Activity.
Somewhere below, one line contains "match tcFind (s.core" and a later line contains "VD's page. -/". Output those two lines and everything between them exactly, and nothing else.

Source data.
/-- The window names a byte exactly at the mapped offsets. -/
theorem windowByte_eq_none_iff (s : State) (a : Nat) : s.windowByte a = none ↔ isMapped a = false := by
  rw [← Bool.not_eq_true, isMapped_iff_holds, State.windowByte]
  cases hfind : Reg.all.find? (·.holds a) with
  | some r =>
    have hholds : ∃ r : Reg, r.holds a = true := ⟨r, Reg.find?_holds_eq_some_iff.mp hfind⟩
    simp [hholds]
  | none =>
    have hno : ¬ ∃ r : Reg, r.holds a = true := fun ⟨r, hr⟩ => List.find?_eq_none.mp hfind r r.mem_all hr
    simp [hno]

/-- Inside a register the window names the bytes of its value (R52). -/
theorem windowByte_reg (s : State) (r : Reg) {k : Nat} (hk : k < r.size.bytes) :
    s.windowByte (r.offset + k) = some (valueByte (s.readReg r) k) := by
  have hholds : r.holds (r.offset + k) = true := (r.holds_iff _).mpr (by omega)
  simp [State.windowByte, Reg.find?_holds_eq_some_iff.mpr hholds]

/-- Bit j of byte k is bit 8k + j of the value (R52). -/
theorem getLsbD_valueByte (v : HostValue) (k : Nat) {j : Nat} (hj : j < 8) :
    (valueByte v k).getLsbD j = v.toNat.testBit (8 * k + j) := by
  rw [valueByte, BitVec.getLsbD_ofNat, Nat.testBit_div_two_pow, Nat.add_comm j]
  simp [hj]

@[simp] theorem size_readReg (s : State) (r : Reg) : (s.readReg r).size = r.size := by cases r <;> rfl

end Sys2Proof.Machine

/-! PROOFS. What an access addresses, and which accesses R51 admits. -/

namespace Sys2Proof.Machine

/-- The RW registers (R20). -/
def Reg.writable : Reg → Bool
  | .cmd | .inLen | .fixedHi | .rolling | .fixedLo => true
  | .errCode | .errPos | .out0Len | .out1Len => false

/-- A host write has an effect on the RW registers and on IN (R51). -/
def Target.writable : Target → Bool
  | .reg r => r.writable
  | .input _ => true
  | .output0 _ => false
  | .output1 _ => false

/-- An offset inside the buffers is that of an element of IN, OUT0 or OUT1 (R53). -/
theorem element_cases {a : Nat} (h1 : inBase ≤ a) (h2 : a < windowEnd) :
    (∃ i, i < 256 ∧ a = inBase + i) ∨ (∃ i, i < 512 ∧ a = out0Base + i) ∨ (∃ i, i < 512 ∧ a = out1Base + i) := by
  simp only [inBase, out0Base, out1Base, windowEnd] at *
  obtain h | h | h : a < 0x200 ∨ (0x200 ≤ a ∧ a < 0x400) ∨ 0x400 ≤ a := by omega
  · exact .inl ⟨a - 0x100, by omega, by omega⟩
  · exact .inr (.inl ⟨a - 0x200, by omega, by omega⟩)
  · exact .inr (.inr ⟨a - 0x400, by omega, by omega⟩)

/-- A read of one byte inside the buffers returns the byte there, whichever buffer it is in (R53). -/
theorem targetAt_byte {a : Nat} (h1 : inBase ≤ a) (h2 : a < windowEnd) :
    ∃ t, targetAt a .one = some t ∧ (t.writable = true ↔ a < out0Base) ∧
      ∀ s : State, s.readTarget t = .b1 (s.mem.read a) := by
  obtain ⟨i, hi, rfl⟩ | ⟨i, hi, rfl⟩ | ⟨i, hi, rfl⟩ := element_cases h1 h2
  · exact ⟨_, targetAt_input hi, by simp only [Target.writable, inBase, out0Base, true_iff]; omega, fun _ => rfl⟩
  · exact ⟨_, targetAt_output0 hi, by simp [Target.writable], fun _ => rfl⟩
  · exact ⟨_, targetAt_output1 hi, by simp [Target.writable, Nat.le_add_right_of_le, out0Base, out1Base], fun _ => rfl⟩

/-- R51's two forms: an access addresses something exactly when it covers one register, or one buffer element. -/
theorem exists_targetAt_iff (a : Nat) (n : AccessSize) :
    (∃ t, targetAt a n = some t) ↔
      (∃ r : Reg, a = r.offset ∧ n = r.size) ∨ n = .one ∧ inBase ≤ a ∧ a < windowEnd := by
  constructor
  · rintro ⟨t, ht⟩
    obtain ⟨r, -, hr⟩ | ⟨rfl, ⟨i, hi, -, rfl⟩ | ⟨i, hi, -, rfl⟩ | ⟨i, hi, -, rfl⟩⟩ := targetAt_cases ht
    · exact .inl ⟨r, hr⟩
    all_goals exact .inr ⟨rfl, by simp only [inBase, out0Base, out1Base, windowEnd]; omega⟩
  · rintro (⟨r, rfl, rfl⟩ | ⟨rfl, h1, h2⟩)
    · exact ⟨_, targetAt_reg r⟩
    · obtain ⟨t, ht, -⟩ := targetAt_byte h1 h2
      exact ⟨t, ht⟩
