/-- The words of format Sim: SIM (R117): D is also the first source; IMM12. -/
def encSim (op : BitVec 7) (o : Sim) : IWord × Option IWord := (op ++ o.d ++ o.imm ++ 1#1 ++ o.w ++ 0#1 ++ o.g, none)
/-- The fields of format Sim, where its fixed bits are right. -/
def decSim (w : IWord) : Option Sim :=
  if fld w 6 1 == 1 then
    some { d := fld w 19 6, imm := fld w 7 12, w := fld w 5 1, g := fld w 0 4 }
  else none

/-- The words of format Lim: LIM (R117): D, A, IMM32. -/
def encLim (op : BitVec 7) (o : Lim) : IWord × Option IWord :=
  (op ++ o.d ++ o.a ++ 0#6 ++ 1#1 ++ o.w ++ 1#1 ++ o.g, some (o.imm))
/-- The fields of format Lim, where its fixed bits are right. -/
def decLim (w : IWord) (w1 : IWord) : Option Lim :=
  if fld w 7 6 == 0 && fld w 6 1 == 1 then
    some { d := fld w 19 6, a := fld w 13 6, w := fld w 5 1, g := fld w 0 4, imm := fld w1 0 32 }
  else none

/-- The words of format Un: TRI with B = 0, I = 0 (R126): CLZ, POPC, MOV. -/
def encUn (op : BitVec 7) (o : Un) : IWord × Option IWord := (op ++ o.d ++ o.a ++ 0#6 ++ 0#1 ++ o.w ++ 0#1 ++ o.g, none)
/-- The fields of format Un, where its fixed bits are right. -/
def decUn (w : IWord) : Option Un :=
  if fld w 7 6 == 0 && fld w 6 1 == 0 then
    some { d := fld w 19 6, a := fld w 13 6, w := fld w 5 1, g := fld w 0 4 }
  else none

/-- The words of format LdiS: LDI, SIM form (R126). -/
def encLdiS (op : BitVec 7) (o : LdiS) : IWord × Option IWord := (op ++ o.d ++ o.imm ++ 2#2 ++ 0#1 ++ o.g, none)
/-- The fields of format LdiS, where its fixed bits are right. -/
def decLdiS (w : IWord) : Option LdiS :=
  if fld w 5 2 == 2 then
    some { d := fld w 19 6, imm := fld w 7 12, g := fld w 0 4 }
  else none

/-- The words of format LdiL: LDI, LIM form, and LDIH (R126). -/
def encLdiL (op : BitVec 7) (o : LdiL) : IWord × Option IWord :=
  (op ++ o.d ++ 0#12 ++ 2#2 ++ 1#1 ++ o.g, some (o.imm))
/-- The fields of format LdiL, where its fixed bits are right. -/
def decLdiL (w : IWord) (w1 : IWord) : Option LdiL :=
  if fld w 7 12 == 0 && fld w 5 2 == 2 then
    some { d := fld w 19 6, g := fld w 0 4, imm := fld w1 0 32 }
  else none

/-- The words of format BfR: BFX, BFXU, BFI with a register (R126). -/
def encBfR (op : BitVec 7) (o : BfR) : IWord × Option IWord := (op ++ o.d ++ o.a ++ o.b ++ 0#2 ++ 0#1 ++ o.g, none)
/-- The fields of format BfR, where its fixed bits are right. -/
def decBfR (w : IWord) : Option BfR :=
  if fld w 5 2 == 0 then
    some { d := fld w 19 6, a := fld w 13 6, b := fld w 7 6, g := fld w 0 4 }
  else none

/-- The words of format BfI: BFX, BFXU, BFI with constants (R126): LEN - 1 and POS. -/
def encBfI (op : BitVec 7) (o : BfI) : IWord × Option IWord :=
  (op ++ o.d ++ o.a ++ 0#6 ++ 2#2 ++ 1#1 ++ o.g, some (0#20 ++ o.len ++ o.pos))
/-- The fields of format BfI, where its fixed bits are right. -/
def decBfI (w : IWord) (w1 : IWord) : Option BfI :=
  if fld w 7 6 == 0 && fld w 5 2 == 2 && fld w1 12 20 == 0 then
    some { d := fld w 19 6, a := fld w 13 6, g := fld w 0 4, len := fld w1 6 6, pos := fld w1 0 6 }
  else none

/-- The words of format Sel: SEL (R126): word 1 [3:0] names the selecting predicate. -/
def encSel (op : BitVec 7) (o : Sel) : IWord × Option IWord :=
  (op ++ o.d ++ o.a ++ o.b ++ 0#2 ++ 1#1 ++ o.g, some (0#28 ++ o.sp))
/-- The fields of format Sel, where its fixed bits are right. -/
def decSel (w : IWord) (w1 : IWord) : Option Sel :=
  if fld w 5 2 == 0 && fld w1 4 28 == 0 then
    some { d := fld w 19 6, a := fld w 13 6, b := fld w 7 6, g := fld w 0 4, sp := fld w1 0 4 }
  else none

/-- The words of format CmpR: PRC, X = 0 (R118). -/
def encCmpR (op : BitVec 7) (o : CmpR) : IWord × Option IWord := (op ++ o.pd ++ o.pq ++ o.a ++ o.b ++ o.cc ++ 0#1 ++ o.g, none)
/-- The fields of format CmpR, where its fixed bits are right. -/
def decCmpR (w : IWord) : Option CmpR :=
  some { pd := fld w 22 3, pq := fld w 19 3, a := fld w 13 6, b := fld w 7 6, cc := fld w 5 2, g := fld w 0 4 }
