/-- The reserved bits of a stage-2 entry are 0, and so is ADDR[47:40] (R234, R235). -/
def s2Clean (e : Word) : Bool := e.extractLsb' 58 6 == 0 && e.extractLsb' 48 10 == 0 && e.extractLsb' 40 8 == 0 && e.extractLsb' 5 3 == 0 && !(e.getLsbD 3)

/-- A stage-2 entry is valid at a level (R235, R236). -/
def s2Valid (e : Word) (lvl : Nat) : Bool :=
  let t := e.getLsbD 1
  e.getLsbD 0 && s2Clean e && (if lvl ≤ 1 then t else if lvl = 3 then !t else true) &&
  (if t then (if lvl ≤ 1 then e.extractLsb' 8 4 == 0 else true)
   else (if lvl = 2 then e.extractLsb' 8 13 == 0 else e.extractLsb' 8 8 == 0))

/-- The stage-2 entry at DPA `a`: one 8-byte read of firmware's tables (R233, R236). -/
def Hbm.s2Entry (h : Hbm) (a : Nat) : Word := match tget h.tabs (a / 4096) with | some t => tgetD t.ents (a % 4096 / 8) 0 | none => 0

/-- The levels of a stage-2 walk from table address `t` (R237); none: an invalid entry. -/
def s2Go (h : Hbm) (t vpa : Nat) : List Nat → Option S2
  | [] => none
  | lvl :: rest =>
    let e := h.s2Entry (t + 8 * s1Index vpa lvl)
    if !(s2Valid e lvl) then none
    else if e.getLsbD 1 then s2Go h (entAddr e) vpa rest
    else
      some { dpage := entAddr e / 65536 + (if lvl = 2 then vpa / 65536 % 32 else 0), w := e.getLsbD 2, m := e.getLsbD 4,
             n := if lvl = 2 then 32 else 1 }

/-- The stage-2 walk of a VPA (R233, R237). -/
def Hbm.stage2 (h : Hbm) (root vpa : Nat) : Option S2 := if vpa < 281474976710656 then s2Go h root vpa [0, 1, 2, 3] else none

/-- The DPA that a stage-2 leaf gives a VPA. -/
def S2.dpa (l : S2) (vpa : Nat) : Nat := 65536 * l.dpage + vpa % 65536

/-- The entry of a translation cache that a walk fills: one page of the smaller of the two stage sizes (R239). -/
def tcEntry (v va lvl : Nat) (e : Word) (l : S2) : TcEnt :=
  let big := lvl == 2 && l.n == 32
  { vd := v, page := if big then va / 2097152 * 32 else va / 65536, dpage := if big then l.dpage - l.dpage % 32 else l.dpage,
    n := if big then 32 else 1, lvl := lvl, fmt := e.extractLsb' 58 6, w := e.getLsbD 2, x := e.getLsbD 3, c := e.getLsbD 4,
    w2 := l.w, m := l.m }

/-- An access of a VD found a mismatch at a DPA (R264); `q`: a device access whose caller raises the halt itself (R247, R286), when the
VD's own domain is at fault. -/
def State.badRead (s : State) (q : Bool) (dpa v : Nat) (va : Word) : State :=
  if q && s.hbm.domOf dpa == v then s else s.mismatch dpa v va

/-- The levels of a walk from table address `t` (R237). -/
def walkGo (s : State) (q : Bool) (root v va : Nat) (acc : AccTy) (t : Nat) : List Nat → TrRes × State
  | [] => (.fault 0 3, s)
  | lvl :: rest =>
    let ea := t + 8 * s1Index va lvl
    match s.hbm.stage2 root ea with
    | none => (.fault 3 lvl, s)
    | some leaf =>
      match s.homeRead (leaf.dpa ea) 8 with
      | (none, s) => (.integ, s.badRead q (leaf.dpa ea) v (BitVec.ofNat 64 va))
      | (some bs, s) =>
        let e := leWord bs
        if !(s1Valid e lvl) then (.fault 0 lvl, s)
        else if e.getLsbD 1 then walkGo s q root v va acc (entAddr e) rest
        else
          match s1Perm (e.getLsbD 2) (e.getLsbD 3) (e.getLsbD 4) acc with
          | some k => (.fault k lvl, s)
          | none =>
            match s.hbm.stage2 root (entAddr e + (if lvl = 2 then va % 2097152 else va % 65536)) with
            | none => (.fault 3 3, s)
            | some l2 =>
              match s2Perm l2.w acc with
              | some k => (.fault k 3, s)
              | none => (.ok (tcEntry v va lvl e l2), s)

/-- The VA that translates for an address: the own node's HBM window acts as the HBM window at the same address (spec/10_memory_streams.md
R188). -/
def hbmVa (va : Word) : Word := va &&& 0xFFFFFFFFFFFF#64

/-- The reads and checks of a walk for a VA of VD `v` (R237). -/
def State.walkQ (s : State) (q : Bool) (v : Nat) (va : Word) (acc : AccTy) : TrRes × State :=
  match s.vd v with
  | none => (.fault 3 0, s)
  | some d => walkGo s q d.s2root v (hbmVa va).toNat acc d.d.s1root [0, 1, 2, 3]

/-- A walk that raises what it finds. -/
def State.walkRun (s : State) (v : Nat) (va : Word) (acc : AccTy) : TrRes × State := s.walkQ false v va acc

/-- A walk for a VA of VD `v`, counted as started (R237, R248). -/
def State.walk (s : State) (v : Nat) (va : Word) (acc : AccTy) : TrRes × State := (s.count v 3 1 1).walkRun v va acc

/-- An entry maps a VA page of a VD. -/
def TcEnt.maps (e : TcEnt) (v page : Nat) : Bool := e.vd == v && decide (e.page ≤ page ∧ page < e.page + e.n)

/-- The entry of a translation cache for a page of a VD. -/
def tcFind (tc : List TcEnt) (v page : Nat) : Option TcEnt := tc.find? fun e => e.maps v page

/-- Drops the entry for a page (R239). -/
def tcDrop (tc : List TcEnt) (v page : Nat) : List TcEnt := tc.filter fun x => !(x.maps v page)

/-- Puts an entry first, in place of older ones for its page; the least recently used of 256 leaves (R239). -/
def tcPut (tc : List TcEnt) (e : TcEnt) : List TcEnt :=
  (e :: tc.filter fun x => !(x.vd == e.vd && decide (x.page < e.page + e.n ∧ e.page < x.page + x.n))).take 256

/-- Permissions of a cached entry (R238). -/
def TcEnt.perm (e : TcEnt) (acc : AccTy) : Option (Nat × Nat) :=
  match s1Perm e.w e.x e.c acc with
  | some k => some (k, e.lvl)
  | none => (s2Perm e.w2 acc).map fun k => (k, 3)

/-- Looks a VA up in core `c`'s cache: `none` on a miss (R239). -/
def State.tcLook (s : State) (c v : Nat) (va : Word) (acc : AccTy) : Option TrRes × State :=
  match tcFind (s.core c).tc v ((hbmVa va).toNat / 65536) with
  | none => (none, s)
  | some e =>
    match e.perm acc with
    | some (k, l) => (some (.fault k l), s.modCore c fun k => { k with tc := tcDrop k.tc v ((hbmVa va).toNat / 65536) })
    | none => (some (.ok e), s.modCore c fun k => { k with tc := tcPut k.tc e })

/-! ### Walk slots (R240) -/

/-- Die `d`. -/
def State.die (s : State) (d : Nat) : Die := tgetD s.dies d Die.reset

/-- Rewrites die `d`. -/
def State.modDie (s : State) (d : Nat) (f : Die → Die) : State := { s with dies := tset s.dies d (f (s.die d)) }

/-- The walk of a VD's page. -/
def Walk.of (v page : Nat) (w : Walk) : Bool := w.vd == v && w.page == page

/-- A walk of the page holds one of the die's 64 slots. -/
def Die.inSlot (d : Die) (v page : Nat) : Bool := (d.walks.take 64).any (Walk.of v page)

/-- Walks that take a slot start, and are counted (R248). -/
def State.startWalks (s : State) (die : Nat) : State :=
  let new := ((s.die die).walks.take 64).filter fun w => !w.counted
  let s := new.foldl (fun s w => s.count w.vd 3 1 1) s
  s.modDie die fun d => { d with walks := d.walks.zipIdx.map fun w => if w.2 < 64 then { w.1 with counted := true } else w.1 }

/-- A miss of core `c` on a page joins the die's walk of it, or brings a new walk, which takes a slot or waits behind the others (R240). -/
def State.joinWalk (s : State) (c v : Nat) (va : Word) : State :=
  let page := (hbmVa va).toNat / 65536
  let die := dieOf c
  let s := s.count v 3 0 1
  if (s.die die).walks.any (Walk.of v page) then s
  else (s.modDie die fun d => { d with walks := d.walks ++ [{ vd := v, page := page, fill := true, counted := false }] }).startWalks die

/-- The first byte of an element's bytes: sectors and blocks are aligned to their length. -/
def Elem.start (e : Elem) : Word :=
  if 64 ≤ e.len then e.va &&& ~~~63#64 else if 32 ≤ e.len then e.va &&& ~~~31#64 else e.va

/-- An element waits for a walk of VA page `page`. -/
def Elem.walksFor (page : Nat) (e : Elem) : Bool := e.st == .walking && (hbmVa e.start).toNat / 65536 == page

/-- An element of a task of VD `v` on the die waits for a walk of the page. -/
def State.walkWanted (s : State) (die : Nat) (w : Walk) : Bool :=
  s.cores.any fun k => dieOf k.1 == die && [k.2.p0, k.2.p1].any fun x =>
    ((x.task.bind s.task).any fun t => t.vd == w.vd) && x.acc.any fun a => a.elems.any (Elem.walksFor w.page)

/-- Walks that nothing waits for any more leave their slots (R240). -/
def State.dropWalks (s : State) (die : Nat) : State :=
  if (s.die die).walks.isEmpty then s
  else (s.modDie die fun d => { d with walks := d.walks.filter (s.walkWanted die) }).startWalks die

/-- The walks of a VD that `p` names install no entry (R249, R250). -/
def State.walksNoFill (s : State) (p : Walk → Bool) : State :=
  { s with dies := tmap s.dies fun _ d => { d with walks := d.walks.map fun w => if p w then { w with fill := false } else w } }

/-- Fills core `c`'s cache with what a walk came to, if that is an entry (R239). -/
def State.tcFill (s : State) (c : Nat) (r : TrRes) : State :=
  match r with
  | .ok e => s.modCore c fun k => { k with tc := tcPut k.tc e }
  | _ => s

/-- The walk of a miss at core `c` in one step, with the entry filled when it succeeds (R239): it shares the die's walk of the page, or
takes a free slot, or finds none. -/
def State.trWalk (s : State) (c v : Nat) (va : Word) (acc : AccTy) : TrRes × State :=
  let d := s.die (dieOf c)
  let shared := d.inSlot v ((hbmVa va).toNat / 65536)
  if !shared && decide (64 ≤ d.walks.length) then (.busy, s)
  else
    let s := s.count v 3 0 1
    let r := if shared then s.walkRun v va acc else s.walk v va acc
    (r.1, r.2.tcFill c r.1)

/-- Translates at core `c`: cache, then walk. -/
def State.trNow (s : State) (c v : Nat) (va : Word) (acc : AccTy) : TrRes × State :=
  match s.tcLook c v va acc with
  | (some r, s) => (r, s)
  | (none, s) => s.trWalk c v va acc

/-- The DPA of a VA through an entry. -/
def TcEnt.dpa (e : TcEnt) (va : Word) : Nat := 65536 * (e.dpage + ((hbmVa va).toNat / 65536 - e.page)) + va.toNat % 65536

Task response.
  match tcFind (s.core c).tc v ((hbmVa va).toNat / 65536) with
  | none => (none, s)
  | some e =>
    match e.perm acc with
    | some (k, l) => (some (.fault k l), s.modCore c fun k => { k with tc := tcDrop k.tc v ((hbmVa va).toNat / 65536) })
    | none => (some (.ok e), s.modCore c fun k => { k with tc := tcPut k.tc e })

/-! ### Walk slots (R240) -/

/-- Die `d`. -/
def State.die (s : State) (d : Nat) : Die := tgetD s.dies d Die.reset

/-- Rewrites die `d`. -/
def State.modDie (s : State) (d : Nat) (f : Die → Die) : State := { s with dies := tset s.dies d (f (s.die d)) }

/-- The walk of a VD's page. -/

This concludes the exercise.